**Work instruction:**
Below are the records. State how many of their lines contain "then", with nothing else.

(Records excerpted from a collection)
__________________________________________________
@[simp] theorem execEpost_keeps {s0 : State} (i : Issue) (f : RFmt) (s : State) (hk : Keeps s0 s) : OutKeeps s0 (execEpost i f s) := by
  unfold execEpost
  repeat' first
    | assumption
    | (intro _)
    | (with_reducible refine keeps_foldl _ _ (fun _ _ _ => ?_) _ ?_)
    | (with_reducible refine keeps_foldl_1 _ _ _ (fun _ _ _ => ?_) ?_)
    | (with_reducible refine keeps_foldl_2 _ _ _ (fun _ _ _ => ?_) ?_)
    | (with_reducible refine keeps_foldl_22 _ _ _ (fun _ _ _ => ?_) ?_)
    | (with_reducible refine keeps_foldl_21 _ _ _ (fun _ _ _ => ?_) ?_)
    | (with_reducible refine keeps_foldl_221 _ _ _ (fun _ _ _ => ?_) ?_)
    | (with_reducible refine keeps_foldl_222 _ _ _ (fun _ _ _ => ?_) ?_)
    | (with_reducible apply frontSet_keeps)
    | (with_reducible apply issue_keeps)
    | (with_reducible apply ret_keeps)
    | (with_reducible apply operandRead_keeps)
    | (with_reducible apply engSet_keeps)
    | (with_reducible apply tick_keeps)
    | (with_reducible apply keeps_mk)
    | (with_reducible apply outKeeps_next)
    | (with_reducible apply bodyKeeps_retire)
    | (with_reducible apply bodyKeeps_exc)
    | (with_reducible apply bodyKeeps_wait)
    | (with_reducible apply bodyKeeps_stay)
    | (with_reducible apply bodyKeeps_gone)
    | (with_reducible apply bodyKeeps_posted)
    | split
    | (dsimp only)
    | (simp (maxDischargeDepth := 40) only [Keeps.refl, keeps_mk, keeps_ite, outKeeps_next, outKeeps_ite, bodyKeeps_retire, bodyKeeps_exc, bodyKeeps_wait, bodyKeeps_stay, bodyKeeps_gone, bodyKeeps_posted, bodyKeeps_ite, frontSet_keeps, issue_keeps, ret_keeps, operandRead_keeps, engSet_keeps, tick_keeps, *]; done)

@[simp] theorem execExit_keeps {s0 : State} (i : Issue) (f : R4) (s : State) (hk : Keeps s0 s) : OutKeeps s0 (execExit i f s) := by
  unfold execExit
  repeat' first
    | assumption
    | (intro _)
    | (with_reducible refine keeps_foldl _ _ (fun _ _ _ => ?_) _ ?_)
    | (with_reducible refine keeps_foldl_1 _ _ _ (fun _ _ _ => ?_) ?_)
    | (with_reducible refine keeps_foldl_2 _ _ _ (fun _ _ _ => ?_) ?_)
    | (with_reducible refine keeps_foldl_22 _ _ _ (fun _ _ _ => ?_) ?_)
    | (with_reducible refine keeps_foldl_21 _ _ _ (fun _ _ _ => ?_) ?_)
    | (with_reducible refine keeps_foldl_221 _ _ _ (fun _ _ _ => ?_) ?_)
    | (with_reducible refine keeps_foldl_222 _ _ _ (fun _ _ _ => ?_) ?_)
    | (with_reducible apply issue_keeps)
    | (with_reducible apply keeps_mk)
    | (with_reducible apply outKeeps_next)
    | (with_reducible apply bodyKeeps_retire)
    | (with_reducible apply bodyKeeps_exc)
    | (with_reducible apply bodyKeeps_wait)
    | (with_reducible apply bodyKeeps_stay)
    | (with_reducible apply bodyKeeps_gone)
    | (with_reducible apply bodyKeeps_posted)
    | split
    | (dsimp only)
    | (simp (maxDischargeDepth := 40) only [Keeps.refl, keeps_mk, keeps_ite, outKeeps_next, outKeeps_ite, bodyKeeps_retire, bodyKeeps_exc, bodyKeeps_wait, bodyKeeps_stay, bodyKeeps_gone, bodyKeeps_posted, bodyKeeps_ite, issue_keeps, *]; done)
__________________________________________________
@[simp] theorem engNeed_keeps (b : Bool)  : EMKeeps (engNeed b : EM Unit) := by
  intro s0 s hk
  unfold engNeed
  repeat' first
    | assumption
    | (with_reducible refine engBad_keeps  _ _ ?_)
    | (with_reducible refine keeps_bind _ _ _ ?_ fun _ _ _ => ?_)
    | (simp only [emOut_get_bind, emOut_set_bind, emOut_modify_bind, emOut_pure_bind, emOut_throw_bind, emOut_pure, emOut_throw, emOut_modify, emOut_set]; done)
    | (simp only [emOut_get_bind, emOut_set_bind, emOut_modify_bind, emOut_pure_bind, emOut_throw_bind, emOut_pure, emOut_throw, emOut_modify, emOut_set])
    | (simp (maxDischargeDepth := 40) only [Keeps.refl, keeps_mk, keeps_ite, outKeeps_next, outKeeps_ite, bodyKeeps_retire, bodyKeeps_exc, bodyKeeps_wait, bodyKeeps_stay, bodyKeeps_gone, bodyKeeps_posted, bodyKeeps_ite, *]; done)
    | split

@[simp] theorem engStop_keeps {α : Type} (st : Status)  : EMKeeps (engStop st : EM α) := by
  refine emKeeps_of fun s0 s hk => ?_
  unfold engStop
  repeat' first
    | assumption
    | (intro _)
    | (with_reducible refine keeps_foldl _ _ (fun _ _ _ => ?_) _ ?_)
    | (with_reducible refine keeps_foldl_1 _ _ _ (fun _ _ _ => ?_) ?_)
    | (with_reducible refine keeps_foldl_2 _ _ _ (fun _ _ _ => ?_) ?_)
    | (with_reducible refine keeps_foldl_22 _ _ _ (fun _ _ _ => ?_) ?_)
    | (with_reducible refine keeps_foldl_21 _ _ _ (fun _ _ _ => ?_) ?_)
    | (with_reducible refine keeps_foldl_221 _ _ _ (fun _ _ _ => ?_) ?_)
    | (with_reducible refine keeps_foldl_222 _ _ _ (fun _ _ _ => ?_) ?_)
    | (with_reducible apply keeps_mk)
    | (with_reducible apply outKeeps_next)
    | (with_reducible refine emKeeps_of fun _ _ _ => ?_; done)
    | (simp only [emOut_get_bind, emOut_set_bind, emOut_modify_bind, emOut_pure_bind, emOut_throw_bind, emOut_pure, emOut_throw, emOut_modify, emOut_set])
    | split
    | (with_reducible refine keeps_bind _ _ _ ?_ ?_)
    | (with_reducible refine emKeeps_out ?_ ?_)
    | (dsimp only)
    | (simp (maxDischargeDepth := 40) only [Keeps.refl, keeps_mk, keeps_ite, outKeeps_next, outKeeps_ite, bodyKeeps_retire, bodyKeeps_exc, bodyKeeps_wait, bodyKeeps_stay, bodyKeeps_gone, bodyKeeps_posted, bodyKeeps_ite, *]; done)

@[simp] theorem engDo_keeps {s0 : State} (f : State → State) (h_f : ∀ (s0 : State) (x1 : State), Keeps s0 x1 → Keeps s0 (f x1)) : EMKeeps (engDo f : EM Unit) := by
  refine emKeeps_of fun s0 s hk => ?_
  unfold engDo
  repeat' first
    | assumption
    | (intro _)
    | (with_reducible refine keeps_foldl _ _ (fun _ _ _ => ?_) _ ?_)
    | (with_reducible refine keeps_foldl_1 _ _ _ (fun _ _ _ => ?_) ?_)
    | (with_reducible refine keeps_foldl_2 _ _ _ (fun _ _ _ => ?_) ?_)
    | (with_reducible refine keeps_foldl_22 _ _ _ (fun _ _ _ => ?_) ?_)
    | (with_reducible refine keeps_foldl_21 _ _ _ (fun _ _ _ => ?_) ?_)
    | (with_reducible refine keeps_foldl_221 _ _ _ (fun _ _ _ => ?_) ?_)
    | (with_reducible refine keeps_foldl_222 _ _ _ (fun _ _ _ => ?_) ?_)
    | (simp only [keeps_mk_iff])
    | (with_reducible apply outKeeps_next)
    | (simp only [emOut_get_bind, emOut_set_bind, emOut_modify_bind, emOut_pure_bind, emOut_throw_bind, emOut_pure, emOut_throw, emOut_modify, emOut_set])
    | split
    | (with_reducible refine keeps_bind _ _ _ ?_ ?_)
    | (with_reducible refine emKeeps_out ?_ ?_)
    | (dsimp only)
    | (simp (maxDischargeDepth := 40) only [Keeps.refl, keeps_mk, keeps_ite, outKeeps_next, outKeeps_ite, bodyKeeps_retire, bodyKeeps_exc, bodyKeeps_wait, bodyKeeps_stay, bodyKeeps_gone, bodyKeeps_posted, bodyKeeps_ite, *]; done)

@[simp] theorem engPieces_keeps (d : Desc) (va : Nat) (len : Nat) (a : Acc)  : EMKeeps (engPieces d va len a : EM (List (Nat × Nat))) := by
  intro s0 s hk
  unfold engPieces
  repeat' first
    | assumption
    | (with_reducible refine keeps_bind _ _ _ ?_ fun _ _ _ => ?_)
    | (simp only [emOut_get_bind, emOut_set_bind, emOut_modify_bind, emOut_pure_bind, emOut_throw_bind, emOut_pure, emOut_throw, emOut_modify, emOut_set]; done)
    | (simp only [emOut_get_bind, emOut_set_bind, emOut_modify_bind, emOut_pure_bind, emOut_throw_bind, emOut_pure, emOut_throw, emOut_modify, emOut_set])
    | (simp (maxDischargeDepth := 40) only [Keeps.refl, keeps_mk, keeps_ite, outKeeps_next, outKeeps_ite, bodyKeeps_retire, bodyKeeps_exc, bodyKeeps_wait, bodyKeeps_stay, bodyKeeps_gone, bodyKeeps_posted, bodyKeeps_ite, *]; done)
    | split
__________________________________________________
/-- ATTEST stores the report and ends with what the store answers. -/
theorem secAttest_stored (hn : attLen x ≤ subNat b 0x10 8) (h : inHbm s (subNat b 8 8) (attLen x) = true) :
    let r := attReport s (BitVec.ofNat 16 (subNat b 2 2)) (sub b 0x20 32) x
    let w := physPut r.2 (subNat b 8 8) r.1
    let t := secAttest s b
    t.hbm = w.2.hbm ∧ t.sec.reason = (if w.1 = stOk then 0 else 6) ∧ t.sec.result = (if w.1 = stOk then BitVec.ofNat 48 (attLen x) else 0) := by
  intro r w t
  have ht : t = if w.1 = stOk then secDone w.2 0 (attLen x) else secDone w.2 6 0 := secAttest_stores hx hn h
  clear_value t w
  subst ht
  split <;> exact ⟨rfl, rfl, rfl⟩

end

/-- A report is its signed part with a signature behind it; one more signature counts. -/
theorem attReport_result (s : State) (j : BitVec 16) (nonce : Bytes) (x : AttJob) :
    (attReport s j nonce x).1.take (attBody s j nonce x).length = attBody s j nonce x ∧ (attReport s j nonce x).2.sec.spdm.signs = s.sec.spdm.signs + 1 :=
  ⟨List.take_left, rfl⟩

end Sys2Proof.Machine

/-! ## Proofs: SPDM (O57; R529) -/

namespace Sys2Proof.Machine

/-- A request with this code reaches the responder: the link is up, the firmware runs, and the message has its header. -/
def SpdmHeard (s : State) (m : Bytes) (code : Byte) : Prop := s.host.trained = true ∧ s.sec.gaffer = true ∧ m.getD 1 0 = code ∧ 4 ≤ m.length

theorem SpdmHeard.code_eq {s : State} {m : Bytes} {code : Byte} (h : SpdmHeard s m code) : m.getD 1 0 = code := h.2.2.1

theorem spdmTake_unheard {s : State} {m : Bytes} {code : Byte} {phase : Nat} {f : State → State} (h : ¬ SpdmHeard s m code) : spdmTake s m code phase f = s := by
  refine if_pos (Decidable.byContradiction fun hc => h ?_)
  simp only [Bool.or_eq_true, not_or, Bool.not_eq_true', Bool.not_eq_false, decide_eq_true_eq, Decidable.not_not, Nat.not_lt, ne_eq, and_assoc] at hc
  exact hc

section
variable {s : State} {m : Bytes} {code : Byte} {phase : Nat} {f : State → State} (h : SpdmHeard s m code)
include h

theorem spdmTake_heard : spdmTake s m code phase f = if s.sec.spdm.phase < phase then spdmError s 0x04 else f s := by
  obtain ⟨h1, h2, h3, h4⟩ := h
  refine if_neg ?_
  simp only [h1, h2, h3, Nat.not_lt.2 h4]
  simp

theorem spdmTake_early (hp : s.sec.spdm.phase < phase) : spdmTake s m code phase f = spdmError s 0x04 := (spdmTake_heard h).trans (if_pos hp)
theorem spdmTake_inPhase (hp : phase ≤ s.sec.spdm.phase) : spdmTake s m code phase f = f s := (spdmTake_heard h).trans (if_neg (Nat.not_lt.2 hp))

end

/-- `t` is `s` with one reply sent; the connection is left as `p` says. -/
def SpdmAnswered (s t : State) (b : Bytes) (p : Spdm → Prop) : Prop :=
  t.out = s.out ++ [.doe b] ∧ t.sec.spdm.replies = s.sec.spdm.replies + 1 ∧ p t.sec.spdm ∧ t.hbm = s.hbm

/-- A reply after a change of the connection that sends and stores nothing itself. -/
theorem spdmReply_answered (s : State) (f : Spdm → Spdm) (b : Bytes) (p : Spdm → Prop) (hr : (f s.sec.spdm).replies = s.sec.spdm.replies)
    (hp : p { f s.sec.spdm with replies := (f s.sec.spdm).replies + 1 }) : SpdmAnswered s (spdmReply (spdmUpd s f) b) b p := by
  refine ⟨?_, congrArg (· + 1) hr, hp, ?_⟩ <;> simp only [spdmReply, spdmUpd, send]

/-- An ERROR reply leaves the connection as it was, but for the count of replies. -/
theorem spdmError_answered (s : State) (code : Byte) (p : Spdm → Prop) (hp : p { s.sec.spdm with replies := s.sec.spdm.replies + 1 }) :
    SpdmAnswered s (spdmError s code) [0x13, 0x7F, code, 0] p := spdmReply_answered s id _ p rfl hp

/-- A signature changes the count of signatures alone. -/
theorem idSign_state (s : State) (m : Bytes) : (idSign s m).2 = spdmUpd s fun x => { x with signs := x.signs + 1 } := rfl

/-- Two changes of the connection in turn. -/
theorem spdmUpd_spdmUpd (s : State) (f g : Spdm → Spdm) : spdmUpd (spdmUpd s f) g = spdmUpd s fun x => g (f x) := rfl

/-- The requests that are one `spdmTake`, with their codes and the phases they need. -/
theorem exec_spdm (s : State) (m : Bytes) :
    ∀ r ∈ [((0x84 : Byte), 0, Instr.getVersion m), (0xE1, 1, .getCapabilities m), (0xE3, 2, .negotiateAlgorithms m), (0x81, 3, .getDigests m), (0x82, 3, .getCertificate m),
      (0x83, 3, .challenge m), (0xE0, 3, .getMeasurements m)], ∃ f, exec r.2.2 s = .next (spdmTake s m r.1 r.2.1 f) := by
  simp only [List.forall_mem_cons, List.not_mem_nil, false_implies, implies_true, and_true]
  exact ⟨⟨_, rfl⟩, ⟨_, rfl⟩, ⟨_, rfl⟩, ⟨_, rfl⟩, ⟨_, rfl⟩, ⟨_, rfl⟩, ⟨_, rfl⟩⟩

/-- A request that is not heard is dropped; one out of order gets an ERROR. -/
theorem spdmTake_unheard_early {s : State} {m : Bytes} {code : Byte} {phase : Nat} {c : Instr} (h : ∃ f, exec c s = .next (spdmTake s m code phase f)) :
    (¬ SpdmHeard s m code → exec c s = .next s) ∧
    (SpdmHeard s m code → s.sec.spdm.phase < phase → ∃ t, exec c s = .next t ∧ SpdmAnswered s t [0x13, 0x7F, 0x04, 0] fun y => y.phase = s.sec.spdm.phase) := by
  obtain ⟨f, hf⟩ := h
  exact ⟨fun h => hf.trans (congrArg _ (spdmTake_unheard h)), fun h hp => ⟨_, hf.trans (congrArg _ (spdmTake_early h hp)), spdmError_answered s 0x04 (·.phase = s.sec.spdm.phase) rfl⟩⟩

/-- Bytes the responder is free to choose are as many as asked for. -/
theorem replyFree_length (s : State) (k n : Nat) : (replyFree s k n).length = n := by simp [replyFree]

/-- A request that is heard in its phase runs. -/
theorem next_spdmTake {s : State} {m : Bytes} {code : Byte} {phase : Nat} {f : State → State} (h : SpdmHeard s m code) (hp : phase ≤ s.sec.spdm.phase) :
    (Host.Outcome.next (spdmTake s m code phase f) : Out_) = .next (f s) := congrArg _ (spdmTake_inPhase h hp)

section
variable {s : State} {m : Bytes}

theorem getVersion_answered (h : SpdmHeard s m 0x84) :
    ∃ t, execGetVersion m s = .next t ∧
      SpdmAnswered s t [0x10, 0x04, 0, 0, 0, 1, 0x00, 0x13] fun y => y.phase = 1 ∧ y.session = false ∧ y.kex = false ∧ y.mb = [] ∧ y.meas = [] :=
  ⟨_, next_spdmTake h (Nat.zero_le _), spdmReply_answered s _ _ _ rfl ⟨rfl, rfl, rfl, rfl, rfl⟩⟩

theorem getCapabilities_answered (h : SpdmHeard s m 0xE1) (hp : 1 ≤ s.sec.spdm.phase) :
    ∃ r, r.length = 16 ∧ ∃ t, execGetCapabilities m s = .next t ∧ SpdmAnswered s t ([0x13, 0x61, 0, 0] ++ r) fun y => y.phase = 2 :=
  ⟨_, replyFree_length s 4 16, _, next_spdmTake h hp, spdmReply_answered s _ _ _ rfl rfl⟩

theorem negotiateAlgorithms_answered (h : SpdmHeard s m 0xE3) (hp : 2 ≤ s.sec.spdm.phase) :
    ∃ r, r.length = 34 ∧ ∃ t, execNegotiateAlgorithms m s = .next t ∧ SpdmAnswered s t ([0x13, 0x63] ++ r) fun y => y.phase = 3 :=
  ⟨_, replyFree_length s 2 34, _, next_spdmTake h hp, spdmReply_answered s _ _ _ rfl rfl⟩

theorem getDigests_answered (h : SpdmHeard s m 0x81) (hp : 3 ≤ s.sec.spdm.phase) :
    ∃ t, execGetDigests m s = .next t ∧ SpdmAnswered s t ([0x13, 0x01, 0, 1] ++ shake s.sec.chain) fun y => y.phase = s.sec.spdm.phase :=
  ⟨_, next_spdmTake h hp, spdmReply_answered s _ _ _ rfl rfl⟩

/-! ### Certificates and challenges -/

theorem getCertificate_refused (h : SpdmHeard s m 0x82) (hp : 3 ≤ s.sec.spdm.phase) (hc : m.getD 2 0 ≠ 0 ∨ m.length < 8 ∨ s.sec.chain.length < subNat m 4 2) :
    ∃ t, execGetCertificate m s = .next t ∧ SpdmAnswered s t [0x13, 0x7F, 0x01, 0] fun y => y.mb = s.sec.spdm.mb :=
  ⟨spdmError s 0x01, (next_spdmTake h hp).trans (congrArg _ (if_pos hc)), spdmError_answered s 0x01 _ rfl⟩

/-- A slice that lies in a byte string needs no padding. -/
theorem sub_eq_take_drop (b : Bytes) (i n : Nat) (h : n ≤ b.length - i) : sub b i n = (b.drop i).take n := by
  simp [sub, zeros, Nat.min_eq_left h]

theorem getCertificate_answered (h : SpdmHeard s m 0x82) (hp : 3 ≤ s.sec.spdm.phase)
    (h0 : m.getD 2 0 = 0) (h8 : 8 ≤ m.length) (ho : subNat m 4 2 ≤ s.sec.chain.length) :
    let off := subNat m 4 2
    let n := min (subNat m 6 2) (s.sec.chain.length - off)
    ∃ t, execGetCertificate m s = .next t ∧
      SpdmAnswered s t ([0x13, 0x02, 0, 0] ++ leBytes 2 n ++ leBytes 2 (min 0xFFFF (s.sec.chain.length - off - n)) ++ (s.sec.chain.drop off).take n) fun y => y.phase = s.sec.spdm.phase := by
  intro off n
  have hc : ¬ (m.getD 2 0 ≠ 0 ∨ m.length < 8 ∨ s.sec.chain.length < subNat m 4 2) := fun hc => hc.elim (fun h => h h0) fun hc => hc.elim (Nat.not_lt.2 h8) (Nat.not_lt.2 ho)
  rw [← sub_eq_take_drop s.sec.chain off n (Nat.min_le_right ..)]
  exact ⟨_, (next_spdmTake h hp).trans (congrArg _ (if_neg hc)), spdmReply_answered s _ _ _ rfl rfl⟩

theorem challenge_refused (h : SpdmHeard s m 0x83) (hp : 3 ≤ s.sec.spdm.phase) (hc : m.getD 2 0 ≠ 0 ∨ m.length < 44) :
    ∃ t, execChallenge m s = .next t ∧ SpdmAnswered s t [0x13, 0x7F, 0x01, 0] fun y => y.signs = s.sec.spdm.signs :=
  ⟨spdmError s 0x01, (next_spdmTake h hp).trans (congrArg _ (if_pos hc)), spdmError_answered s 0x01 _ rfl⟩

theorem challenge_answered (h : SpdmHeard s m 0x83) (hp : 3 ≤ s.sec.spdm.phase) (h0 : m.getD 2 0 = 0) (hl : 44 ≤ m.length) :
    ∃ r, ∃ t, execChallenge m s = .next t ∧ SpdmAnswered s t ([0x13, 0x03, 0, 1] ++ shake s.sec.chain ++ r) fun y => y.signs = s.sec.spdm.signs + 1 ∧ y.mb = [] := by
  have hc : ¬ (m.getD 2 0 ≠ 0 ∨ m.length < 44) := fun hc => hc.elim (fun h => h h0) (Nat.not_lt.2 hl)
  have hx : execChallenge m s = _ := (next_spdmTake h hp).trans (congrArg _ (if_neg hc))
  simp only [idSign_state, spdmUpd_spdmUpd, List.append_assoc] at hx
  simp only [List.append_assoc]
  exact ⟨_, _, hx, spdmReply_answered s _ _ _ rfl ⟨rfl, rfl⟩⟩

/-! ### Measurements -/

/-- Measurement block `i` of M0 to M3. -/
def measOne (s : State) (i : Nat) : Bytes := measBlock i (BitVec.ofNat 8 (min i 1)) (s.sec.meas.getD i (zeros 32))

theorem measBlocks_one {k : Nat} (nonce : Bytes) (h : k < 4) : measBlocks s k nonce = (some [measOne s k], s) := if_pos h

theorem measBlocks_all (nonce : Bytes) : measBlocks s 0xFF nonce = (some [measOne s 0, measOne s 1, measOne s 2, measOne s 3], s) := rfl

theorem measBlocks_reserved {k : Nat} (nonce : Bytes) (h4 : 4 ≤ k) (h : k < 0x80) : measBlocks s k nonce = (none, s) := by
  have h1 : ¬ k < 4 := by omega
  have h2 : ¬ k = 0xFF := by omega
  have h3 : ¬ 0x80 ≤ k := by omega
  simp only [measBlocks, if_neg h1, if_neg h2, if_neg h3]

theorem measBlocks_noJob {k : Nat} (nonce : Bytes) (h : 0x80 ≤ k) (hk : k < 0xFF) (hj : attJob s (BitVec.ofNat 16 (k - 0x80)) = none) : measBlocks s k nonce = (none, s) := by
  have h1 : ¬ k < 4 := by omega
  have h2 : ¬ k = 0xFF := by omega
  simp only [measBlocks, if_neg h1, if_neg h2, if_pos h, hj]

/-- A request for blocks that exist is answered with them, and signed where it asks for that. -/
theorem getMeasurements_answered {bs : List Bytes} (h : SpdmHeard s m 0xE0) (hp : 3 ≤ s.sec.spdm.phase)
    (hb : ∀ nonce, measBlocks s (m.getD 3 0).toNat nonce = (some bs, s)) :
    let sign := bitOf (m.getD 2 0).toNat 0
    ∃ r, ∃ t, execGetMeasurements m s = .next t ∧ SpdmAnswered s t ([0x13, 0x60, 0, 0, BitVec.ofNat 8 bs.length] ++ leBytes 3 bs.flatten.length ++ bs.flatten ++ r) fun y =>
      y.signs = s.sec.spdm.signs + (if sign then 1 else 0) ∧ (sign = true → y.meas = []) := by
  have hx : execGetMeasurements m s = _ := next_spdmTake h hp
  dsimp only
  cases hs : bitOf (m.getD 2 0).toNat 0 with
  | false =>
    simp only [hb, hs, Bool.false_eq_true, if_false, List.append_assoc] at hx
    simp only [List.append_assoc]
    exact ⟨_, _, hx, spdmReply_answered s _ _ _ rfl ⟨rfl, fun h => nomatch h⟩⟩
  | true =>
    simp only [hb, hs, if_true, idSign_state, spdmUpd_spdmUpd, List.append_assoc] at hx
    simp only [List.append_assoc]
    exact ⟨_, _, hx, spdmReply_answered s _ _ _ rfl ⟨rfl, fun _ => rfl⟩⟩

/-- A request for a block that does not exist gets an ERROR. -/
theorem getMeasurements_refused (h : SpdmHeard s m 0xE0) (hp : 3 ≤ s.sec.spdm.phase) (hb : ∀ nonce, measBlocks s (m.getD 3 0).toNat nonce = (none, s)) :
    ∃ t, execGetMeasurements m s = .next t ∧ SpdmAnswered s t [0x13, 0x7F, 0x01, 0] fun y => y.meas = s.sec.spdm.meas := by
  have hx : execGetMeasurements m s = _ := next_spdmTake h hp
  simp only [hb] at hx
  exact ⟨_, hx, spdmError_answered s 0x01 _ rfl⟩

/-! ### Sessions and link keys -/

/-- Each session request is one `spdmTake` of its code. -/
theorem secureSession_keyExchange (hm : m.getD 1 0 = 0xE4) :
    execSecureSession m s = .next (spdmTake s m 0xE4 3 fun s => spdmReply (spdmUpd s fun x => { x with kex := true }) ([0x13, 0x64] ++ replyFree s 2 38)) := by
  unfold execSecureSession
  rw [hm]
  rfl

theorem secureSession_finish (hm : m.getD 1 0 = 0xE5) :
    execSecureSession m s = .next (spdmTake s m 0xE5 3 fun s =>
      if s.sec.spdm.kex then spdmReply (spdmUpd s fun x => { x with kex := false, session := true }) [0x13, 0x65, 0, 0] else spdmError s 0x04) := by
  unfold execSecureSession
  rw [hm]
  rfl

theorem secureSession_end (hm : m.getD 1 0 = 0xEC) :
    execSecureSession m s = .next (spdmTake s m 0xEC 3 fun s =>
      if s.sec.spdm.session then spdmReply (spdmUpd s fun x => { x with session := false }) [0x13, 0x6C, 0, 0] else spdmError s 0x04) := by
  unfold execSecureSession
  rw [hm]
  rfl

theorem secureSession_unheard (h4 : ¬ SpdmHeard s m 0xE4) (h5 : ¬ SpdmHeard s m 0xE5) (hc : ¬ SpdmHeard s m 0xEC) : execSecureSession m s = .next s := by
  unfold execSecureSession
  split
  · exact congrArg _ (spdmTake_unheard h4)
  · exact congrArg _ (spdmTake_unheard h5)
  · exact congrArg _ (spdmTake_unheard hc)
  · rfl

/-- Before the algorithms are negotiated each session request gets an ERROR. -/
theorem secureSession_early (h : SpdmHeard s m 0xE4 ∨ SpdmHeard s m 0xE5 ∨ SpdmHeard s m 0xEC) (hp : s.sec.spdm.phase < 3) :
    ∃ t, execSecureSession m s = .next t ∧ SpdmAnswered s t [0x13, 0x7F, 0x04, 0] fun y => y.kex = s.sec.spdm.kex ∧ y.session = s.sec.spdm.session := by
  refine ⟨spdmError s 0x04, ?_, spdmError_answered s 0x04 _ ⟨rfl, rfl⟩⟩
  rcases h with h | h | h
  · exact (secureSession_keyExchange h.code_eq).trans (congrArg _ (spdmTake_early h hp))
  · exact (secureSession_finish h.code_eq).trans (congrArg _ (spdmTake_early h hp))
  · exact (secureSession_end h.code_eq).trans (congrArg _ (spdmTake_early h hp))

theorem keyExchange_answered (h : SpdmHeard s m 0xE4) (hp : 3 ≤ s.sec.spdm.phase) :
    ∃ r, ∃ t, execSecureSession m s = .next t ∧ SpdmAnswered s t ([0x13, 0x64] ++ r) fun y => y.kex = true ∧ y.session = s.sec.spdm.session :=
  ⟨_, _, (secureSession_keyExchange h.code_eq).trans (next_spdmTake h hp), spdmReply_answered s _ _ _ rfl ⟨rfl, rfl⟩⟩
__________________________________________________
**Exercise response:**
6